Machine learning was somewhat obsessed with formal theory (provable bounds, convex learning, etc) in the last decade, and I believe it held back progress.
The problem is that to prove any hard results, you typically have to simplify the model down to the point at which it loses all relevance to solving real world problems.
The recent advances in deep learning come in part from the scruffies/experimental researchers saying “screw hard theory” and just forging ahead, and also in part from advances in informal theoretical understanding (what one may call wisdom rather than math). The work of Bengio and Hinton in particular is rich with that kind of wisdom.

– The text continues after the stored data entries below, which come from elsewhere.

/-- A due setting acts as a trim or as a step. A step closes the minute as a partial one, sets the time of day, answers,
and the limits of the named minute are derived unless a swap is ready; a trim moves the position alone
(R28, R30 to R34, R80 to R86, R115; that it is a command of its own: log 4). -/
def Obligations.SettingActsAsTrimOrStep : Prop :=
  ∀ (s : State) (set : Setting), s.supply ≠ .off → s.due.tb = some .setting → s.tb.setting = some set →
    s.due.stale = [] → s.due.trips = [] → s.due.frees = [] →
    let target := set.second * 8
    let move : Int := (target : Int) - s.tb.position
    let isATrim := s.tb.isSet = true ∧ set.minute = s.tb.minute ∧ -16 ≤ move ∧ move ≤ 16
      ∧ -16 ≤ s.tb.drift + move ∧ s.tb.drift + move ≤ 16
    (isATrim →
      exec .timeSetAct s
        = .next
            { s.queueReply
                { kind := 0x06, tag := set.tag, result := .done, detail := 1
                  data := [natWord s.tb.minute, natWord target] } with
              tb := { s.tb with position := target, drift := s.tb.drift + move, setting := none }
              due := { s.due with tb := none } })
    ∧ (¬ isATrim →
      ∃ t, exec .timeSetAct s = .next t
        ∧ t = { s with
            tb := t.tb, ea := t.ea, zc := { s.zc with zones := t.zc.zones, tripLine := t.zc.tripLine }
            mu := { s.mu with
              replies := t.mu.replies, alerts := t.mu.alerts, alertsLost := t.mu.alertsLost
              reports := t.mu.reports, reportsLost := t.mu.reportsLost }
            due := { s.due with tb := none, swap := t.due.swap } }
        ∧ t.tb = { s.tb with
            isSet := true, minute := set.minute, position := target, tally := 0, drift := 0, stepStart := true
            setting := none, limits := t.tb.limits }
        ∧ t.mu.replies = s.mu.replies ++
            [{ kind := 0x06, tag := set.tag, result := .done, detail := 2
               data := [natWord set.minute, natWord target] }]
        ∧ s.MinuteClosed t true
        ∧ s.DerivedAfterClose t)

/-- A minute boundary: every account closes into its ring with its levels, its limits, its unwatched mark and its breach
marks; the breaches set their latches and raise their alerts unless VENUE STOP or a LOW supply holds them back; the minute
report is queued with an entry for each account; the minute of day advances; and the limits of the new minute are
derived unless a swap is ready (R27, R28, R34, R80 to R86, R115; that it is a command of its own: log 4). -/
def Obligations.MinuteBoundaryClosesTheMinute : Prop :=
  ∀ (s : State), s.supply ≠ .off → s.due.tb = some .minuteBoundary →
    s.due.stale = [] → s.due.trips = [] → s.due.frees = [] →
    ∃ t, exec .minuteBoundary s = .next t
      ∧ t = { s with
          tb := t.tb, ea := t.ea, zc := { s.zc with zones := t.zc.zones, tripLine := t.zc.tripLine }
          mu := { s.mu with
            alerts := t.mu.alerts, alertsLost := t.mu.alertsLost, reports := t.mu.reports
            reportsLost := t.mu.reportsLost }
          due := { s.due with tb := none, swap := t.due.swap } }
      ∧ t.tb = { s.tb with
          minute := if 1439 ≤ s.tb.minute then 0 else s.tb.minute + 1
          position := 0, tally := 0, drift := 0, stepStart := false, limits := t.tb.limits }
      ∧ s.MinuteClosed t s.tb.stepStart
      ∧ s.DerivedAfterClose t

/-! ### The program link -/

/-- A change of the line's level returns the carrier count to 0, which the bit period that it begins leaves at 0, and takes
LRX from NO_CARRIER to SEARCH, a change that a received bit carries as any other; in NO_CARRIER no bit is examined; 432 bit
periods without one take it to NO_CARRIER with CARRIER_LOST and one LINK alert with detail 4, and from LOCKED with the
effects of leaving LOCKED: LOCK_LOST set, the FIFO emptied, LTX unprimed, and a message in assembly discarded with
LANE_TRUNCATED (R149, R154, R169; that a bit is a level of the line is log 22, and that CARRIER_LOST changes nothing in
NO_CARRIER is the model's, log 3). -/
def Obligations.CarrierIsFollowed : Prop :=
  ∀ (s : State), s.Awake →
    (s.lrx.receiver ≠ .noCarrier →
      exec .lineTransition s
        = .next { s with lrx := { s.lrx with carrier := 0, lineLevel := !s.lrx.lineLevel, changed := true } })
    ∧ (s.lrx.receiver = .noCarrier →
      exec .lineTransition s
        = .next { s with lrx := { s.lrx with
            carrier := 0, lineLevel := !s.lrx.lineLevel, changed := true, receiver := .search, mismatches := 0
            window := 0, seen := 0, kept := [] } })
    ∧ (∀ (bit : Bool) (bits : List Bool) (u : State), bit ≠ s.lrx.lineLevel → exec .lineTransition s = .next u →
        s.receiveBits (bit :: bits) = u.receiveBits (bit :: bits))
    ∧ (∀ (bit : Bool) (bits : List Bool), s.lrx.receiver = .noCarrier → s.lrx.carrier = 432 →
        s.lrx.changed = false → bit = s.lrx.lineLevel → s.receiveBits (bit :: bits) = s.receiveBits bits)
    ∧ (s.lrx.receiver = .noCarrier → exec .carrierLost s = .next s)
    ∧ (s.lrx.receiver ≠ .noCarrier →
      ∃ t, exec .carrierLost s = .next t
        ∧ t = { s with
            lrx := t.lrx, ltx := { s.ltx with primed := t.ltx.primed }
            mu := { s.mu with alerts := t.mu.alerts, alertsLost := t.mu.alertsLost } }
        ∧ s.AlertsRaised t [⟨.link, false, none, s.stamp, 4⟩]
        ∧ (s.lrx.receiver = .locked →
            t.ltx.primed = false
            ∧ t.lrx = { s.lrx with
              receiver := .noCarrier, mismatches := 0, kept := [], carrier := 432, changed := false, fifo := []
              assembler := .skip
              flags := { s.lrx.flags with
                carrierLost := true, lockLost := true
                laneTruncated := s.lrx.flags.laneTruncated ||
                  (match s.lrx.assembler with
                   | .collecting _ => true
                   | _ => false) } })
        ∧ (s.lrx.receiver ≠ .locked →
            t.ltx = s.ltx
            ∧ t.lrx = { s.lrx with
              receiver := .noCarrier, mismatches := 0, kept := [], carrier := 432, changed := false
              flags := { s.lrx.flags with carrierLost := true } }))

/-- A bit received in SEARCH: the last 24 bits equal to the sync word make it the candidate position, and LRX enters
CONFIRM; otherwise the search goes on. The bit that brings the carrier count to 432 takes LRX to NO_CARRIER instead, with
CARRIER_LOST and one LINK alert of detail 4. Further bits are received after it, in order (R149, R150; that a bit is a
level of the line is log 22, that 24 bits must have been received since the search began is log 9, and that the bits of a
command are received one by one is log 23). -/
def Obligations.SearchFindsTheCandidate : Prop :=
  ∀ (bit : Bool) (bits : List Bool) (s : State), s.Awake → s.lrx.receiver = .search → s.lrx.carrier < 432 →
    let still := bit = s.lrx.lineLevel ∧ s.lrx.changed = false
    let window := (s.lrx.window <<< 1) ||| (if bit then 1 else 0)
    let found := 23 ≤ s.lrx.seen ∧ window = 0x3A6C95
    (¬ (still ∧ s.lrx.carrier = 431) →
      let t : State :=
        { s with lrx := { s.lrx with
            lineLevel := bit, changed := false, carrier := if still then s.lrx.carrier + 1 else 0
            window := window, seen := min 24 (s.lrx.seen + 1)
            receiver := if found then .confirm else .search
            kept := if found then [] else s.lrx.kept } }
      exec (.syncCandidate [bit]) s = .next t
      ∧ exec (.syncCandidate (bit :: bits)) s = .next (t.receiveBits bits))
    ∧ (still ∧ s.lrx.carrier = 431 →
      ∃ t, exec (.syncCandidate [bit]) s = .next t
        ∧ exec (.syncCandidate (bit :: bits)) s = .next (t.receiveBits bits)
        ∧ t = { s with
            lrx := { s.lrx with
              receiver := .noCarrier, mismatches := 0, kept := [], carrier := 432
              flags := { s.lrx.flags with carrierLost := true } }
            mu := { s.mu with alerts := t.mu.alerts, alertsLost := t.mu.alertsLost } }
        ∧ s.AlertsRaised t [⟨.link, false, none, s.stamp, 4⟩])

In particular see this comment from hinton, and a related comment here from Bengio.
The recent advances in deep learning come in part from the scruffies/experimental researchers saying “screw hard theory” and just forging ahead
Yeah I get that vibe. But ultimately I’m looking into this because I want to understand the top-down picture, not because of specific applications (Well, integrating logical uncertainty with induction would be nice, but if that works it’s more of a theoretical milestone than an application). Research on neural networks is actually more specific than what I want to read right now, but it looks like that’s what’s available :P (barring a literature search I should do before reading more than a few NN papers)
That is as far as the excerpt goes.